Edición nš 8 Julio/Septiembre de 2009



El paseante solitario


porAna Alejandre
Hace tiempo que no le veo, encorvado y mirando a un punto indefinido entre sus zapatos y el pavimento, como si quisiera encontrar algo perdido o la señal que le indique el camino a seguir. No sé qué edad tendrá; pero debe de estar cercano a los ochenta años. Nunca nos dirigimos la palabra, sólo nos miramos con una atención creciente a medida que los meses transcurridos han ido convirtiéndonos, el uno para el otro, en una figura conocida, aunque en la ignorancia de nuestras identidades respectivas.

Cuando nos cruzábamos en la acera, veía en sus ojos la mirada inquisitiva, pero amable, de quien reconoce en el otro a alguien cercano en una similitud sólo comprensible para los interesados, aunque en la distancia que marca siempre la ausencia de trato y la falta de intimidad. Sin embargo, en los últimas semanas, notaba en su mirada, cuando la alzaba unos segundos como si advirtiera mi presencia de forma instantánea, una muda señal de simpatía y de saludo implícito que yo le devolvía con una sonrisa involuntaria aunque sincera, a la que, a su vez, respondía con otra que se insinuaba levemente en sus labios, que desdecía su aspecto ausente y concentrado y su sempiterna soledad. Era un signo de reconocimiento implícito, como si ambos perteneciéramos a un mismo gremio de paseantes solitarios entre una multitud desconocida y ajena entre los que nos distinguíamos, por una inexplicable afinidad que nos unía y que ambos habíamos advertido. Muchas veces he pensado que era, simplemente, la simpatía nacida entre dos desconocidos de diferente edad que, a fuerza de la costumbre provocada por aquellos encuentros fortuitos, sienten una identificación en la que ambos se reconocen. Aunque también había algo más, como una nota sutil e imperceptible en la que flotaba la extraña sensación de que éramos dos seres iguales, a pesar de las diferencias personales, y esa similitud parecía estar basada en un aspecto que pasaba inadvertido para los demás posibles observadores; pero era algo que ambos comprendíamos en silencio y que nos unía en aquella sutil e indefinible simpatía. Muchas veces pensé que esa identificación era por el tipo de gustos o preferencias que demostrábamos a la hora de comprar la prensa en el quiosco de la esquina, del que éramos asiduos clientes, el cual nos abastecía de libros, periódicos y revistas y en los que predominaba siempre el mismo gusto o afición por la literatura; o, quizás, estaba basada esa espontánea afinidad que intuíamos en que ambos sentíamos el mismo amor hacia los animales que se materializaba en las caricias que el anciano le hacía a mi perra, única acompañante en aquellos paseos diarios, y que ella devolvía con múltiples lametones húmedos.
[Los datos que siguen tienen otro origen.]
-- ==== Sys2Proof/Laws/Mapper.lean ====
section
/-! SUPPORT. The Parameter Mapper (spec/44_parameter_mapper.md rules R221 to R238): the fields `map_apply` writes and leaves,
that its coefficients are numbers, and the clamps' ranges. -/

namespace Sys2Proof.Machine

/-! ## Fields of `map_apply` -/

section Fields

variable (p : BqProcess Word) (cfg : Params Word) (e : Engine32)

theorem Engine.mapApply_cases :
    (e.mapApply Num.b32 (.ofProcess p) cfg = e.pushScalars Num.b32 ∧ (e.configured = false ∨ e.sampleRate = none)) ∨
      ∃ sr, e.configured = true ∧ e.sampleRate = some sr ∧
        e.mapApply Num.b32 (.ofProcess p) cfg = (e.pushScalars Num.b32).pushRate Num.b32 (.ofProcess p) cfg sr := by
  have hc : (e.pushScalars Num.b32).configured = e.configured := rfl
  have hr : (e.pushScalars Num.b32).sampleRate = e.sampleRate := rfl
  unfold Engine.mapApply
  simp only [hc, hr]
  cases h1 : e.configured
  · exact .inl ⟨by simp, .inl rfl⟩
  · cases h2 : e.sampleRate with
    | none => exact .inl ⟨by simp, .inr rfl⟩
    | some sr => exact .inr ⟨sr, rfl, rfl, by simp⟩

theorem Engine.mapApply_of_configured {sr : DWord} (h : e.configured = true) (hr : e.sampleRate = some sr) :
    e.mapApply Num.b32 (.ofProcess p) cfg = (e.pushScalars Num.b32).pushRate Num.b32 (.ofProcess p) cfg sr := by
  rcases Engine.mapApply_cases p cfg e with ⟨-, h1 | h1⟩ | ⟨sr', -, h2, h3⟩
  · rw [h] at h1; cases h1
  · rw [hr] at h1; cases h1
  · rw [hr] at h2; cases h2; exact h3

theorem Engine.mapApply_of_unconfigured (h : e.configured = false) :
    e.mapApply Num.b32 (.ofProcess p) cfg = e.pushScalars Num.b32 := by
  rcases Engine.mapApply_cases p cfg e with ⟨h1, -⟩ | ⟨sr', h2, -⟩
  · exact h1
  · rw [h] at h2; cases h2

/-- Registers `map_apply` does not write. -/
theorem Engine.mapApply_kept :
    (e.mapApply Num.b32 (.ofProcess p) cfg).domeAmount = e.domeAmount ∧ (e.mapApply Num.b32 (.ofProcess p) cfg).preset = e.preset ∧
      (e.mapApply Num.b32 (.ofProcess p) cfg).stereoWidth = e.stereoWidth ∧ (e.mapApply Num.b32 (.ofProcess p) cfg).bassBoost = e.bassBoost ∧
      (e.mapApply Num.b32 (.ofProcess p) cfg).sampleRate = e.sampleRate ∧ (e.mapApply Num.b32 (.ofProcess p) cfg).configured = e.configured := by
  rcases Engine.mapApply_cases p cfg e with ⟨h, -⟩ | ⟨sr, -, -, h⟩ <;> rw [h] <;> exact ⟨rfl, rfl, rfl, rfl, rfl, rfl⟩

/-- Registers `map_apply` derives (R223, R224, R229). -/
theorem Engine.mapApply_derived :
    (e.mapApply Num.b32 (.ofProcess p) cfg).wetGain = (mapDerive Num.b32 e.domeAmount).wetGain ∧
      (e.mapApply Num.b32 (.ofProcess p) cfg).dryGain = (mapDerive Num.b32 e.domeAmount).dryGain ∧
      (e.mapApply Num.b32 (.ofProcess p) cfg).lpCutoff = (mapDerive Num.b32 e.domeAmount).lpCutoff := by
  rcases Engine.mapApply_cases p cfg e with ⟨h, -⟩ | ⟨sr, -, -, h⟩ <;> rw [h] <;> exact ⟨rfl, rfl, rfl⟩

/-- Every comb gets the same two coefficients (R37, R227, R228) and keeps its line and `filterStore`. -/
theorem Engine.mapApply_comb (c : Fin 2) (k : Fin 8) :
    (e.mapApply Num.b32 (.ofProcess p) cfg).comb c k =
      { e.comb c k with
        fb := clampFb Num.b32 (mapDerive Num.b32 e.domeAmount).combFeedback
        damp := clampDamp Num.b32 (mapDerive Num.b32 e.domeAmount).combDamping } := by
  rcases Engine.mapApply_cases p cfg e with ⟨h, -⟩ | ⟨sr, -, -, h⟩ <;> rw [h] <;>
    simp [Engine.pushRate, Engine.pushScalars, Channel.pushRate]

theorem Engine.mapApply_ap (c : Fin 2) (j : Fin 4) : (e.mapApply Num.b32 (.ofProcess p) cfg).ap c j = e.ap c j := by
  rcases Engine.mapApply_cases p cfg e with ⟨h, -⟩ | ⟨sr, -, -, h⟩ <;> rw [h] <;>
    simp [Engine.pushRate, Engine.pushScalars, Channel.pushRate]

theorem Engine.mapApply_eq (c : Fin 2) (b : Fin 7) : (e.mapApply Num.b32 (.ofProcess p) cfg).eq c b = e.eq c b := by
  rcases Engine.mapApply_cases p cfg e with ⟨h, -⟩ | ⟨sr, -, -, h⟩ <;> rw [h] <;>
    simp [Engine.pushRate, Engine.pushScalars, Channel.pushRate]

/-- The pre-delay line keeps everything but its length. -/
theorem Engine.mapApply_pre (c : Fin 2) :
    ((e.mapApply Num.b32 (.ofProcess p) cfg).pre c).cap = (e.pre c).cap ∧ ((e.mapApply Num.b32 (.ofProcess p) cfg).pre c).buf = (e.pre c).buf ∧
      ((e.mapApply Num.b32 (.ofProcess p) cfg).pre c).w = (e.pre c).w := by
  rcases Engine.mapApply_cases p cfg e with ⟨h, -⟩ | ⟨sr, -, -, h⟩ <;> rw [h] <;>
    simp [Engine.pushRate, Engine.pushScalars, Channel.pushRate]

/-- No buffer, cursor, `filterStore`, all-pass or biquad memory is written (R238). -/
theorem Engine.mapApply_memory (c : Fin 2) : ((e.mapApply Num.b32 (.ofProcess p) cfg).ch.get c).memory = (e.ch.get c).memory := by
  rcases Engine.mapApply_cases p cfg e with ⟨h, -⟩ | ⟨sr, -, -, h⟩ <;> rw [h] <;>
    simp [Engine.pushRate, Engine.pushScalars, Channel.pushRate] <;> rfl

/-- The tone filters' memories are kept. -/
theorem Engine.mapApply_tone_mem (c : Fin 2) :
    ((e.mapApply Num.b32 (.ofProcess p) cfg).ch.get c).toneLP.mem = (e.ch.get c).toneLP.mem ∧
      ((e.mapApply Num.b32 (.ofProcess p) cfg).ch.get c).toneLS.mem = (e.ch.get c).toneLS.mem := by
  rcases Engine.mapApply_cases p cfg e with ⟨h, -⟩ | ⟨sr, -, -, h⟩ <;> rw [h] <;>
    simp [Engine.pushRate, Engine.pushScalars, Channel.pushRate]

/-- The rate-dependent part, done exactly while configured (R238). -/
theorem Engine.mapApply_rate {sr : DWord} (h : e.configured = true) (hr : e.sampleRate = some sr) (c : Fin 2) :
    ((e.mapApply Num.b32 (.ofProcess p) cfg).pre c).n = some (preDelayLength Num.b32 e.domeAmount c sr (e.pre c).cap) ∧
      (e.mapApply Num.b32 (.ofProcess p) cfg).preDelaySamples.get c =
        some (preDelayLength Num.b32 e.domeAmount c sr (e.pre c).cap) ∧
      ((e.mapApply Num.b32 (.ofProcess p) cfg).ch.get c).toneLP.coef =
        some (toneLpCoef cfg sr (mapDerive Num.b32 e.domeAmount).lpCutoff) ∧
      ((e.mapApply Num.b32 (.ofProcess p) cfg).ch.get c).toneLS.coef = some (toneLsCoef cfg sr e.bassBoost) := by
  rw [Engine.mapApply_of_configured p cfg e h hr]
  simp [Engine.pushRate, Engine.pushScalars, Channel.pushRate]

/-- Left undone while not configured. -/
theorem Engine.mapApply_idle (h : e.configured = false) (c : Fin 2) :
    ((e.mapApply Num.b32 (.ofProcess p) cfg).pre c).n = (e.pre c).n ∧
      (e.mapApply Num.b32 (.ofProcess p) cfg).preDelaySamples = e.preDelaySamples ∧
      ((e.mapApply Num.b32 (.ofProcess p) cfg).ch.get c).toneLP = (e.ch.get c).toneLP ∧
      ((e.mapApply Num.b32 (.ofProcess p) cfg).ch.get c).toneLS = (e.ch.get c).toneLS := by
  rw [Engine.mapApply_of_unconfigured p cfg e h]
  simp [Engine.pushScalars]

end Fields

/-! ## The coefficients are numbers, and the clamps put them in range -/

namespace F32

/-- A value between 0 and 1 is finite. -/
theorem isFinite_of_inRange {v : Word} (h : inRange 0#32 v (ofRat 1) = true) : isFinite v = true := by
  obtain ⟨h1, h2⟩ := Bool.and_eq_true_iff.1 h
  obtain ⟨-, hn, hk0⟩ := le_iff.1 h1
  obtain ⟨-, -, hk⟩ := le_iff.1 h2
  have e0 : orderKey 0#32 = 0 := by decide
  have e1 : orderKey (ofRat 1) = 0x3F800000 := by decide +kernel
  rw [e0] at hk0
  rw [e1] at hk
  rw [isFinite_iff]
  rcases orderKey_nonneg_iff.1 hk0 with hs | hz
  · unfold orderKey at hk
    rw [hs] at hk
    simp only [Bool.false_eq_true, if_false] at hk
    unfold infBits
    omega
  · rw [isZero_iff.1 hz]; decide

end F32

/-- The derived feedback and damping of a legal `domeAmount` are numbers. -/
theorem mapDerive_notNaN {a : Word} (h : inRange 0#32 a (F32.ofRat 1) = true) :
    F32.isNaN (mapDerive Num.b32 a).combFeedback = false ∧ F32.isNaN (mapDerive Num.b32 a).combDamping = false := by
  have ha := F32.isFinite_of_inRange h
  have c1 : F32.isFinite (F32.ofRat 0.75) = true := by decide +kernel
  have c2 : F32.isFinite (F32.ofRat 0.12) = true := by decide +kernel
  have c3 : F32.isFinite (F32.ofRat 0.15) = true := by decide +kernel
  have c4 : F32.isFinite (F32.ofRat 0.35) = true := by decide +kernel
  exact ⟨F32.isNaN_add c1 (F32.isNaN_mul ha c2), F32.isNaN_add c3 (F32.isNaN_mul ha c4)⟩

theorem b32_ofDecimal_zero : Num.b32.ofDecimal 0 = 0#32 := by decide +kernel

/-- `setFeedback`'s clamp (R143, R36). -/
theorem clampFb_inRange {f : Word} (h : F32.isNaN f = false) :
    inRange 0#32 (clampFb Num.b32 f) (F32.ofRat 0.99) = true := by
  have hb : F32.le 0#32 (F32.ofRat 0.99) = true := by decide +kernel
  have hc : clampFb Num.b32 f = F32.clamp f 0#32 (F32.ofRat 0.99) := by
    rw [clampFb, b32_ofDecimal_zero]; rfl
  rw [hc]
  exact Bool.and_eq_true_iff.2 (F32.clamp_inRange h hb)

/-- `setDamping`'s clamp (R144, R36). -/
theorem clampDamp_inRange {d : Word} (h : F32.isNaN d = false) :
    inRange 0#32 (clampDamp Num.b32 d) (F32.ofRat 1) = true := by
  have hb : F32.le 0#32 (F32.ofRat 1) = true := by decide +kernel
  have hc : clampDamp Num.b32 d = F32.clamp d 0#32 (F32.ofRat 1) := by
    rw [clampDamp, b32_ofDecimal_zero]; rfl
  rw [hc]
  exact Bool.and_eq_true_iff.2 (F32.clamp_inRange h hb)

/-- `setCoefficient`'s clamp (R164, R36). -/
theorem clampCoef_inRange {c : Word} (h : F32.isNaN c = false) :
    inRange 0#32 (clampCoef Num.b32 c) (F32.ofRat 0.9) = true := by
  have hb : F32.le 0#32 (F32.ofRat 0.9) = true := by decide +kernel
  have hc : clampCoef Num.b32 c = F32.clamp c 0#32 (F32.ofRat 0.9) := by
    rw [clampCoef, b32_ofDecimal_zero]; rfl
  rw [hc]
  exact Bool.and_eq_true_iff.2 (F32.clamp_inRange h hb)

/-- `setDomeAmount`'s clamp (R232, R29). -/
theorem clampDome_inRange {a : Word} (h : F32.isNaN a = false) :
    inRange 0#32 (clampDome Num.b32 a) (F32.ofRat 1) = true := clampDamp_inRange h

end Sys2Proof.Machine
end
Esta mañana he preguntado al quiosquero si seguía viendo a aquel anciano, amigo desconocido para mí con el que nunca crucé una palabra, o si sabía algo de él. La respuesta me dejó helada y con un extraño nudo en la garganta, porque el quiosquero me comunicó, con voz grave y un ligero movimiento de cabeza en señal de pesar, que lo habían encontrado muerto en el piso donde vivía solo desde que enviudó, años atrás, porque los vecinos avisaron de que hacían muchos días que no lo veían y notaban un extraño olor que salía a través su puerta, a la que tuvieron que tirar abajo los servicios de asistencia.
No he querido volver por esa zona habitual en mis paseos, porque el recuerdo de aquel anciano, solitario y extrañamente próximo en la lejanía del desconocimiento mutuo, aún planea sobre aquellas calles que han perdido para mí todo el encanto que le conceden las múltiples acacias que bordean sus aceras. Su ausencia ha dejado un hueco que me es imposible llenar con otros alicientes, porque su recuerdo me golpea el ánimo al pensar en la absoluta soledad en la que vivió y murió aquel desconocido al que me unía un inexplicable afecto, rodeado de gente extraña en la que sólo encontraba la muda señal de complicidad, al cruzarse por una acera cualquiera, en la sonrisa de una desconocida que, en esos escasos segundos, le transmitía la calidez y el afecto que le eran negados desde hacía muchos años.

Pensó en aquella estrofa de un famoso poema que dice: “qué solos se quedan los muertos”, aunque en el caso de ese anciano desconocido pero tan extrañamente próximo, esa soledad la había acompañado hasta la tumba como testigo fiel de que la soledad no empieza sino acaba, precisamente, en la tumba, en la que la muerte pone el punto y final a una vida desdichada.